National Inflation and Interest Rates. The monthly inflation data released by U.S. Bureau of Labor Statistics on October 18th reported 38% increase in Annual Inflation in September. The annual inflation rate was 1.06% in August and increased 37.7% to 1.46% in September as a result of the Consumer Price Index (CPI-U) increasing from 240.854 to 241.428. As per Current Population Survey (CPS), From September 2015 to September 2016, the Consumer Price Index for All Urban Consumers (CPI-U) increased by 1.5 percent (on a seasonally adjusted basis). The Federal Reserve left the target range for its federal funds rate unchanged at 0.25 percent to 0.5 percent for the seventh time during its November 2016 meeting on November 2nd stated that The Federal Reserve remains on track to hike rates in December .

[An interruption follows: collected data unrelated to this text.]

/-- A command of a partition is in flight on the half. -/
def State.partBusy (s : State) (h q : Nat) : Bool :=
  let x := s.half h
  x.cores.any (fun c => match c.2.run with | some r => decide (r.part = q) | none => false) ||
    x.disp.queues.any (fun k => k.2.flying ≠ [] && decide (cPart (s.ctx (qCtx k.2.record)).raw = q)) ||
    (match x.sieve with | some r => decide (cPart (s.ctx r.ctx).raw = q) | none => false)

/-- A core of a graphics partition lies in another one or has a command entry of the active bank, of the one that awaits its activation, or of a validated
standby bank (R220, R286). -/
def Half.graphicsClash (x : Half) (part cores : Nat) : Bool := (List.range 128).any fun l => bits cores l 1 = 1 &&
  (((List.range 16).any fun q => decide (q ≠ part) && decide (x.partKind q = 3) && x.inPart q l) ||
    (x.bankEntries ++ (if x.win.pendVt.isSome || x.fld F.TLY_CTL_standby = 1 then x.idleEntries else [])).any fun w => wKind w.2 = 1 && wEngine w.2 = 0 && wCore w.2 = l)

/-- A partition record that may not be written: its kind, its tile limit, its render budget, its core set, or a command in flight (R93, R219, R220, R254). -/
def State.partBad (s : State) (h part cfg cores : Nat) : Bool :=
  let kind := if part = 0 then 1 else bits cfg 0 2
  let lim := bits cfg 2 8
  16 ≤ part || (part ≠ 0 && kind = 1) || lim < 5 || 200 < lim || (kind = 3 && bits cfg 16 16 = 0) ||
    (kind = 3 && (s.half h).graphicsClash part cores) || s.partBusy h part

/-- The steward's write of a word of a partition's registers: the same checks; a record that fails them keeps its value (R219, R254). -/
def State.partWord (s : State) (h : Nat) (reg : Reg) (part word val : Nat) : State :=
  let y := (s.half h).writeWord reg 0 part word val
  let kind := if part = 0 then 1 else y.fld F.WIN_PART_CFG_kind 0 part
  let z := y.setFld F.WIN_PART_CFG_kind kind 0 part
  if s.partBad h part (z.elem .WIN_PART_CFG 0 part) (z.elem .WIN_PART_CORES 0 part) then s else s.upd h fun _ => z

/-- PART_WRITE (R219, R220, R254): the kind of partition 0 is fixed. -/
def execPartWrite (e : Ev) (m : Msg) (part cfg cores : Nat) (s0 : State) : Host.Outcome State Fault Refusal :=
  let h := e.half
  .next ((tick e s0).mboxL h m 0x23 fun t =>
    let kind := if part = 0 then 1 else bits cfg 0 2
    if t.partBad h part cfg cores then (t, .badArg, 0)
    else (t.upd h fun x => (x.setWord .WIN_PART_CFG 0 part 0 (setBits (cfg % 2 ^ 32) 0 2 kind)).setElem .WIN_PART_CORES (cores % 2 ^ 128) 0 part, .ok, 0))

/-- The sequencer is enabled from `vt` on; one that runs and is not about to stop runs on. -/
def Half.enableWindows (x : Half) (vt : Nat) : Half :=
  ({ x with win := { x.win with enableAt := if x.win.running && x.win.disableAt.isNone then none else some vt } } : Half).setFld F.WIN_CTL_enable 1

/-- The sequencer stops at the frame's end. -/
def Half.disableWindows (x : Half) : Half :=
  ({ x with win := { x.win with enableAt := none, disableAt := if x.win.running then x.win.disableAt.orElse fun _ => some (x.frameStart x.vt.toNat + x.frameNs) else none } } : Half).setFld F.WIN_CTL_enable 0

/-- WIN_ENABLE, set (R255, R503): the active bank starts at the first frame start at or after the VT; the offset of VT is held from then on. -/
def execWinEnableSet (e : Ev) (m : Msg) (vt : Nat) (s0 : State) : Host.Outcome State Fault Refusal :=
  let h := e.half
  .next ((tick e s0).mboxL h m 0x26 fun t =>
    if vt < (t.half h).vt.toNat + 100000 then (t, .badArg, 0)
    else
      let t1 := t.upd h fun x => x.enableWindows vt
      ((t1.upd 0 fun x => x.setFld F.CLK_VT_STAT_held 1).upd 1 fun x => x.setFld F.CLK_VT_STAT_held 1, .ok, 0))

/-- WIN_ENABLE, clear (R255): in effect at the end of the current major frame. -/
def execWinEnableClear (e : Ev) (m : Msg) (s0 : State) : Host.Outcome State Fault Refusal :=
  let h := e.half
  .next ((tick e s0).mboxL h m 0x26 fun t =>
    (t.upd h Half.disableWindows, .ok, 0))

/-! ## Tasks and the Tally (R259, R293) -/

/-- A task record kept for the configuration store. -/
def Half.keepTask (x : Half) (task rec0 : Nat) : Half :=
  { x with fw := { x.fw with conf := { x.fw.conf with tasks := kput (fun _ => 0) x.fw.conf.tasks task rec0 } } }

/-- TASK_WRITE (R259): the record, and its copy in the configuration store. -/
def execTaskWrite (e : Ev) (m : Msg) (task src : Nat) (s0 : State) : Host.Outcome State Fault Refusal :=
  let h := e.half
  .next ((tick e s0).mboxL h m 0x24 fun t =>
    if 4096 ≤ task then (t, .badArg, 0) else
    t.withSrc h m src 256 fun l =>
      ((t.store h (t.taskAddr h task) l).upd h fun x => x.keepTask task (leNat l), .ok, 0))

/-- The Tally's registers as a configuration gives them. -/
def Half.tallyConfig (x : Half) (base staging audit : Nat) (enable : Bool) : Half :=
  (((x.writeWord .TLY_TASK_BASE 0 0 0 base).writeWord .TLY_STAGING 0 0 0 staging).writeWord .TLY_AUDIT_CFG 0 0 0 audit).setFld
    F.TLY_CTL_enable (if enable then 1 else 0)
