/-- A request held at its port, at the end of the others; `first`: none of its port and class is held before it, so that it holds its coins as soon as the
bucket does. -/
def Half.keepReq (x : Half) (r : Held) (now : Nat) (first : Bool) : Half :=
  let q := if first && r.coinsAt = 0 && x.pays r.port r.cls (coinCost r.bytes) then { r with coinsAt := now + 1 } else r
  { x with mint := { x.mint with held := x.mint.held ++ [q] } }

/-- A request at its port: behind those of its port and class that are held it is held too, else it leaves if it can (R331). -/
def Half.atMint (x : Half) (now : Nat) (r : Held) : Half :=
  let mates := x.mint.held.any fun q => decide (q.port = r.port) && decide (q.cls = r.cls)
  if mates then x.keepReq r now false else (x.send r).getD (x.keepReq r now true)

/-- The held requests of every port, tried again in their order (R331). -/
def Half.sendHeld (x : Half) (now : Nat) : Half :=
  x.mint.held.foldl (fun y q => y.atMint now q) { x with mint := { x.mint with held := [] } }

/-- The mint mark that a port's requests carry comes from their source: the context of the command that the core, the Sieve or the raster front end runs, a
VDI for the application cores, 15 for the intake and the display pipes, GTW_CTL.mark for the gateway, class 0 or the mark of a model load for the
device engines; no other source has class 15 (R328, R330; log entry 82). -/
def State.markFits (s : State) (h port cls : Nat) : Bool :=
  let x := s.half h
  let ofCtx (c : Nat) : Bool := decide (cMark (s.ctx c).raw = cls)
  let held := x.mint.held.any fun q => decide (q.port = port) && decide (q.cls = cls)
  if 130 ≤ port && port ≤ 132 then decide (cls = 15)
  else if port = 136 then decide (cls < 16)
  else if 15 ≤ cls then false
  else if port < 128 then ((x.physical port).bind fun p => (x.core p).run).elim held fun r => ofCtx r.ctx
  else if port = 128 then x.sieve.elim held fun r => ofCtx r.ctx
  else if port = 129 then s.ctxs.any fun c => ofCtx c.1
  else if port ≤ 135 then s.vdis.any fun v => decide (v.2.mark = cls)
  else if port = 139 then decide (x.fld F.GTW_CTL_mark = cls)
  else if port = 140 then decide (cls = 0)
  else if port = 141 then decide (cls = 0) || s.ctxs.any fun c => ofCtx c.1
  else true

/-- PORT_REQUEST_HELD_RELEASE (R331, R332): the controller that the request goes to has served requests of its queue, and the held requests of every port are
tried again; then the request leaves its port paid, leaves as surplus, or is held there behind the requests of its port and class. With no bytes
there is no new request. -/
def execPortRequestHeldRelease (e : Ev) (port cls : Nat) (to_ : DramReq) (bytes : Nat) (write : Bool) (s0 : State) :
    Host.Outcome State Fault Refusal :=
  let s := tick e s0
  let h := e.half
  let x := s.half h
  if !x.clk.rimUp || !x.portBacked port || !s.markFits h port cls || !x.dramUsed to_.pc to_.bank to_.row then .next s else
  let y := ((x.fillBuckets s.now).ctlServe to_.pc to_.turns).sendHeld s.now
  .next (s.upd h fun _ => if bytes = 0 then y else y.atMint s.now
    { port := port, cls := cls, pc := to_.pc, bank := to_.bank, row := to_.row, bytes := bytes, write := write, since := s.now, coinsAt := 0, missed := false })

end Sys2Proof.Machine
end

Employment. In September, total nonfarm employment in Wisconsin decreased by 10,500 and Minnesota increased by 1,900. When Minnesota lost 3800 jobs in Education and Health Services, Wisconsin gained 400 jobs in same sector. Employment in this sector of Wisconsin seems to be increasing at a decreasing rate. Wisconsin recorded job loss nearly in all sectors. In Minnesota when most significant job increment is recorded in Professional and Business services (10,500), Trade, Transportation and Utilities, Leisure and hospitality and Education & Health Services sector of Minnesota lost jobs. Manufacturing sector and Government sector gained 700 and 1100 jobs in Minnesota. At the same time Wisconsin lost 100 jobs in manufacturing, 1,100 jobs in finance, 2000 in government, 400 in information and 4000 in leisure and hospitality. The BLS reported that the unemployment rate for Minneapolis decreased by .3 percent in September 2016 to 3.3%. The unemployment rate changed a little in both the states, 4.1% in Wisconsin, and 4% in Minnesota.

Housing Market. The Wisconsin REALTORS® Association reported that Wisconsin housing market could set a record high this year. As per WRA analysis September sales were up 6.9 percent over September 2015, and median prices increased 7.9 percent over that same period to $167,450. Through the first nine months of 2016, home sales were up 5 percent and median prices rose 4.8 percent to $165,000 over the first nine months of 2015.

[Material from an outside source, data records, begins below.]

/-- STR_FREE (R528). -/
def execStrFree (e : Ev) (m : Msg) (off count : Nat) (s0 : State) : Host.Outcome State Fault Refusal :=
  let s := tick e s0
  let h := e.half
  .next (s.mbox h m 0x41 .vl true fun t =>
    let x := t.half h
    let l := (List.range count).map (off / 0x10000 + ·)
    if count = 0 then (t, .empty, 0)
    else if off % 0x10000 ≠ 0 then (t, .badArg, 0)
    else if 0x8000000 < off + count * 0x10000 then (t, .outOfRange, 0)
    else if t.inVault (strBase h + off) (count * 0x10000) || l.any (fun g => x.gran g ≠ (granOwner m)) then (t, .notOwner, 0)
    else (t.upd h fun x => ({ x with str := { x.str with
      models := evict (fun k => (List.range k.len).any fun i => l.contains (k.gran + i)) x.str.models } } : Half).freeRun l, .ok, 0))

def Half.setCache (y : Half) (first len : Nat) : Half := { y with str := { y.str with cacheFirst := first, cacheLen := len } }

/-- CACHE_SIZE (R128, R130): the cache region grows or shrinks in place; entries past its new end are evicted where they may be. A growth waits for granules that are
being zeroed and for groups that reopen first. -/
def execCacheSize (e : Ev) (m : Msg) (count : Nat) (s0 : State) : Host.Outcome State Fault Refusal :=
  let s := tick e s0
  let h := e.half
  .next (s.mboxW h m 0x42 .l false fun t =>
    let x := t.half h
    let first := x.str.cacheFirst
    let len := x.str.cacheLen
    if count = 0 then (t, some (.empty, 0))
    else if 2048 < count then (t, some (.badArg, 0))
    else if !x.clk.computeUp then (t, some (.timeout, 0))
    else if len < count then t.alloc h { msg := m, owner := ownerDevice, count := count - len, group := 0xFF, run := none, cache := count }
    else
      let out := x.str.models.filter fun k => decide (k.state ≠ 0) && decide (first + count < k.gran + k.len)
      if out.any (fun k => k.state ≠ 2 || k.inUse ≠ 0) then (t, some (.noSpace, 0))
      else ((t.upd h fun y =>
        let z : Half := { y with str := { y.str with models := evict out.contains y.str.models } }
        (z.freeRun ((List.range (len - count)).map (first + count + ·))).setCache first count).saveConf h false, some (.ok, 0)))

/-- MODEL_LOAD (R130-R132): an entry already held answers its state; else space is made and the image is copied in. -/
def execModelLoad (e : Ev) (m : Msg) (key src size : Nat) (s0 : State) : Host.Outcome State Fault Refusal :=
  let s := tick e s0
  let h := e.half
  .next (s.mbox h m 0x43 .v true fun t =>
    let x := t.half h
    if size = 0 then (t, .empty, 0) else
    match x.model key m.vdi with
    | some k => (t, .ok, k.state)
    | none =>
      let r := t.srcBytes h m src size
      if r.1 ≠ .ok then (t.srcFail h m src size r.1, r.1, 0) else
      match x.modelPlace (granBytes size) x.str.models.length x.str.models with
      | none => (t, .noSpace, 0)
      | some (i, l) =>
        (t.putModel h key m.vdi (t.vdi m.vdi).mark src size i r.2 l, .ok, 1))

/-- MODEL_LOAD_DONE (R132): the entry is RESIDENT, and the commands that waited for it may run. -/
def execModelLoadDone (e : Ev) (key vdi : Nat) (s0 : State) : Host.Outcome State Fault Refusal :=
  let s := tick e s0
  let s1 := s.upd e.half fun x => { x with str := { x.str with models := x.str.models.map fun m =>
    if m.key = key && m.vdi = vdi && m.state = 1 then { m with state := 2 } else m } }
  .next ((s1.queuesOf 0 ++ s1.queuesOf 1).foldl State.noteReady s1)

/-- A pin or unpin of a usable entry; an entry that is absent or still loading cannot be pinned. -/
def State.pinModel (s : State) (h : Nat) (m : Msg) (key : Nat) (pin : Bool) : State × Status × Nat :=
  match (s.half h).model key m.vdi with
  | none => (s, .badArg, 0)
  | some k =>
    if k.state = 1 then (s, .badArg, 1) else
    let st := if pin then 3 else 2
    let s1 := s.upd h fun x => { x with str := { x.str with models := x.str.models.map fun q => if q = k then { q with state := st } else q } }
    let used := ((s1.half h).str.models.filter fun q => q.state = 3).foldl (fun n q => n + q.len) 0
    if (s.half h).str.cacheLen < used then (s, .noSpace, k.state) else (s1.saveConf h false, .ok, st)

/-- MODEL_PIN (R133). -/
def execModelPin (e : Ev) (m : Msg) (key : Nat) (s0 : State) : Host.Outcome State Fault Refusal :=
  .next ((tick e s0).mbox e.half m 0x44 .v true fun t => t.pinModel e.half m key true)

/-- MODEL_UNPIN (R133). -/
def execModelUnpin (e : Ev) (m : Msg) (key : Nat) (s0 : State) : Host.Outcome State Fault Refusal :=
  .next ((tick e s0).mbox e.half m 0x44 .v true fun t => t.pinModel e.half m key false)

/-- STR_PATROL (R138, R255). -/
def execStrPatrol (e : Ev) (m : Msg) (enable : Bool) (s0 : State) : Host.Outcome State Fault Refusal :=
  .next ((tick e s0).mboxL e.half m 0x45 fun t =>
    (t.upd e.half fun x => x.setFld F.STR_PATROL_enable (if enable then 1 else 0), .ok, 0))

end Sys2Proof.Machine
end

According to Zillow's Q3 Real Estate Market Report, the 20th straight month of annual inventory declines for overall housing market. For-sale inventory has fallen on an annual basis in 49 of the past 58 months, rising only during a brief stretch from mid-2014 through early 2015. This lack of inventory is exacerbated by strong demand from home buyers. Even as inventory has continued to fall, the level of home sales itself is up. National Association of Realtors states that, in September, the number of existing homes sold rose a modest 0.6 percent year-over-year. In August, sales of newly constructed homes are up 20.1 percent year-over-year, according to the Census Bureau.

The Wisconsin Housing Affordability Index shows the percent of the median-priced home that a household with median family income can qualify to purchase, assuming a 20 percent down payment with the remaining principle financed with a 30-year fixed-rate mortgage. The index has been stable over the last 12 months and stood at 231 in September 2016, which is nearly identical to the value from 2015.

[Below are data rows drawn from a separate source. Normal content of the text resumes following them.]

/-- The contexts of an image, each checked as CTX_WRITE checks it. -/
def State.importCtxs (s : State) (h v w profile : Nat) (l : List Byte) : Option Status × State :=
  let n := 4 + recBytes profile + 1024
  (List.range (l.length / n)).foldl (fun a k =>
    let c := piece l (n * k) 4 + profile * 2 ^ 19
    let raw0 := piece l (n * k + 4) (recBytes profile)
    let set0 := handleSet ((l.drop (n * k + 4 + recBytes profile)).take 1024)
    match a.1 with
    | some _ => a
    | none =>
      if !(a.2.vdi w).ownsCtx c || cVdi raw0 ≠ v || set0.any (fun x => hValid x.2 = 1 && hVdi x.2 ≠ v) then (some .notOwner, a.2) else
      let set := set0.map fun x => (x.1, reown v w x.2)
      match a.2.ctxCheck h w raw0 set with
      | some st => (some st, a.2)
      | none => (none, (a.2.setCtx c { raw := setBits (setBits raw0 0 8 w) 64 48 (ctxAt h c), handles := set }).touchCtx h c)) (none, s)

/-- The granules of an image, each at the offset that it names. -/
def State.importGranules (s : State) (h w : Nat) (l : List Byte) : Option Status × State :=
  (List.range (l.length / 0x10004)).foldl (fun a k =>
    let off := piece l (0x10004 * k) 4
    match a.1 with
    | some _ => a
    | none =>
      let x := a.2.half h
      if off % 0x10000 ≠ 0 || strSize ≤ off then (some .badArg, a.2)
      else if x.gran (off / 0x10000) ≠ 0 || x.groupShut (off / 0x1000000) || vStrLimit (a.2.vdi w).cfg ≤ a.2.heldBy (2 + w) then (some .noSpace, a.2)
      else (none, (a.2.upd h fun x => x.giveRun (2 + w) (off / 0x10000) 1).wrBytes (strBase h + off) ((l.drop (0x10004 * k + 4)).take 0x10000))) (none, s)

/-- The model keys of an image, each loaded from a copy in the target half's DRAM. -/
def State.importModels (s : State) (h w : Nat) (l : List Byte) : Option Status × State :=
  (List.range (l.length / 9)).foldl (fun a k =>
    let key := piece l (9 * k) 8
    match a.1 with
    | some _ => a
    | none =>
      let x := a.2.half h
      match (a.2.h0.str.models ++ a.2.h1.str.models).find? fun m => m.key = key && inDram h m.src m.size with
      | none => (some .noSpace, a.2)
      | some c => match x.modelPlace (granBytes c.size) x.str.models.length x.str.models with
        | none => (some .noSpace, a.2)
        | some (i, rest) =>
          let t := a.2.putModel h key w (a.2.vdi w).mark c.src c.size i (a.2.rdBytes c.src c.size) rest
          let st := if piece l (9 * k + 8) 1 = 1 then 3 else 2
          (none, t.upd h fun y => { y with str := { y.str with models := y.str.models.map fun m =>
            if m.key = key && m.vdi = w then { m with state := st } else m } })) (none, s)

/-- An image installed for VDI `w` on half `h` (R421): the first failure removes everything. -/
def State.importVdi (s : State) (h w : Nat) (img : List Byte) : State × Status :=
  let total := piece img 12 4
  let v := piece img 6 1
  let profile := piece img 7 1
  let body := (img.drop 64).take (total - 64)
  let nq := piece img 16 4
  let nc := piece img 20 4
  let ng := piece img 24 4
  let cfg := setBits (leNat (body.take 160)) 0 1 h
  let b1 := 160 + 52 * nq
  let b2 := b1 + nc * (4 + recBytes profile + 1024)
  let b3 := b2 + ng * 0x10004
  if piece img 0 4 ≠ 0x56444D49 || piece img 4 2 ≠ 1 || total < 224 || img.length < total || piece img 32 32 ≠ Config.sha512 body % 2 ^ 256 ||
      nq ≠ vQCount cfg || body.length < b3 then (s, .badArg)
  else match s.createCheck h w profile (piece img 8 1) cfg with
    | some st => (s, st)
    | none =>
      let s1 := s.installVdi h w profile (piece img 8 1) cfg (piece img 10 2)
      let r1 := s1.importGranules h w ((body.drop b2).take (ng * 0x10004))
      let r2 := if r1.1.isSome then r1 else r1.2.importCtxs h v w profile ((body.drop b1).take (b2 - b1))
      let r3 := if r2.1.isSome then r2 else r2.2.importQueues h w (vQFirst cfg) ((body.drop 160).take (52 * nq))
      let r4 := if r3.1.isSome then r3 else r3.2.importModels h w (body.drop b3)
      match r4.1 with
      | some st => (s, st)
      | none => ((r4.2.upd h fun x => x.setFld F.TEL_STATE_state 2 w).migrated w 4 false, .ok)

/-- IMPORT (R421): src gives the image's address and the extent there, u64 each. -/
def execImportImage (e : Ev) (m : Msg) (vdi src : Nat) (s0 : State) : Host.Outcome State Fault Refusal :=
  let h := e.half
  .next ((tick e s0).mboxL h m 0x83 fun t =>
    if 255 < vdi || (t.vdi vdi).exists_ then (t, .badArg, 0)
    else if !(t.half h).clk.computeUp then (t, .timeout, 0)
    else t.withSrc h m src 16 fun l =>
      let a := leNat l % 2 ^ 64
      let n := Nat.min (leNat l / 2 ^ 64) (2 ^ 32)
      match t.access h a 64 with
      | .ok =>
        let len := Nat.min n (Nat.max 64 (t.rdN (a + 12) 4))
        (match t.access h a len with
        | .ok => let r := t.importVdi h vdi (t.rdBytes a len); (r.1, r.2, (r.1.vdi vdi).gen)
        | st => (t, st, 0))
      | st => (t, st, 0))

/-- An imported VDI runs: each queue has the state that its image holds. -/
def State.resumeVdi (t : State) (h vdi : Nat) : State :=
  let x := t.vdi vdi
  (x.qStates.foldl (fun z q =>
    if q.2 = 4 then z else if q.2 = 0 then z.upd h fun y => y.setFld F.TEL_DB_STATE_state 0 q.1 else z.resumeQueue (h * 8192 + q.1))
    (t.upd h fun y => y.setFld F.TEL_STATE_state 0 vdi)).setVdi vdi { x with qStates := [] }

/-- RESUME (R416): the queues take their exported states. -/
def execResumeVdi (e : Ev) (m : Msg) (vdi : Nat) (s0 : State) : Host.Outcome State Fault Refusal :=
  let h := e.half
  .next ((tick e s0).mbox h m 0x83 .l true fun t =>
    let x := t.vdi vdi
    if !t.stepOk h vdi [5] then (t, .badArg, x.gen) else
    ((t.resumeVdi h vdi).migrated vdi 5 true, .ok, x.gen))

/-- A VDI stays where it is: its log ends and the queues that were suspended for the migration go on. -/
def State.stayVdi (t : State) (h vdi : Nat) : State :=
  let x := t.vdi vdi
  (x.qStates.filter fun q => q.2 ≠ 4 && (t.half h).qState q.1 = 4).foldl (fun z q => z.resumeQueue (h * 8192 + q.1))
    ((t.setVdi vdi { x with logOn := false, qStates := [] }).upd h fun y => (y.setFld F.TEL_VDI_STAT_log_on 0 vdi).setFld F.TEL_STATE_state
      (if y.clk.computeUp then 0 else 4) vdi)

-- 2016 September Home Sale Report

  • Housing Market in Twin Cities: According to the Minnesota Property Group analysis, Job and wage growth coupled with rising rents and attractive interest rates are doing more to inspire buyers than rising property values and shorter time on the market seem to be doing to inspire sellers as the market continues to struggle with inadequate inventory. The new listings in twin cities is up by 5.6% in September. Inventory of homes for sale in Twin cities is down by -16.1%. Months' supply of inventory down 20 %. The percent of original list price received up 0.9%. Pending sales down -0.3%. The median sale price has gone up by 3.6% to 230,000.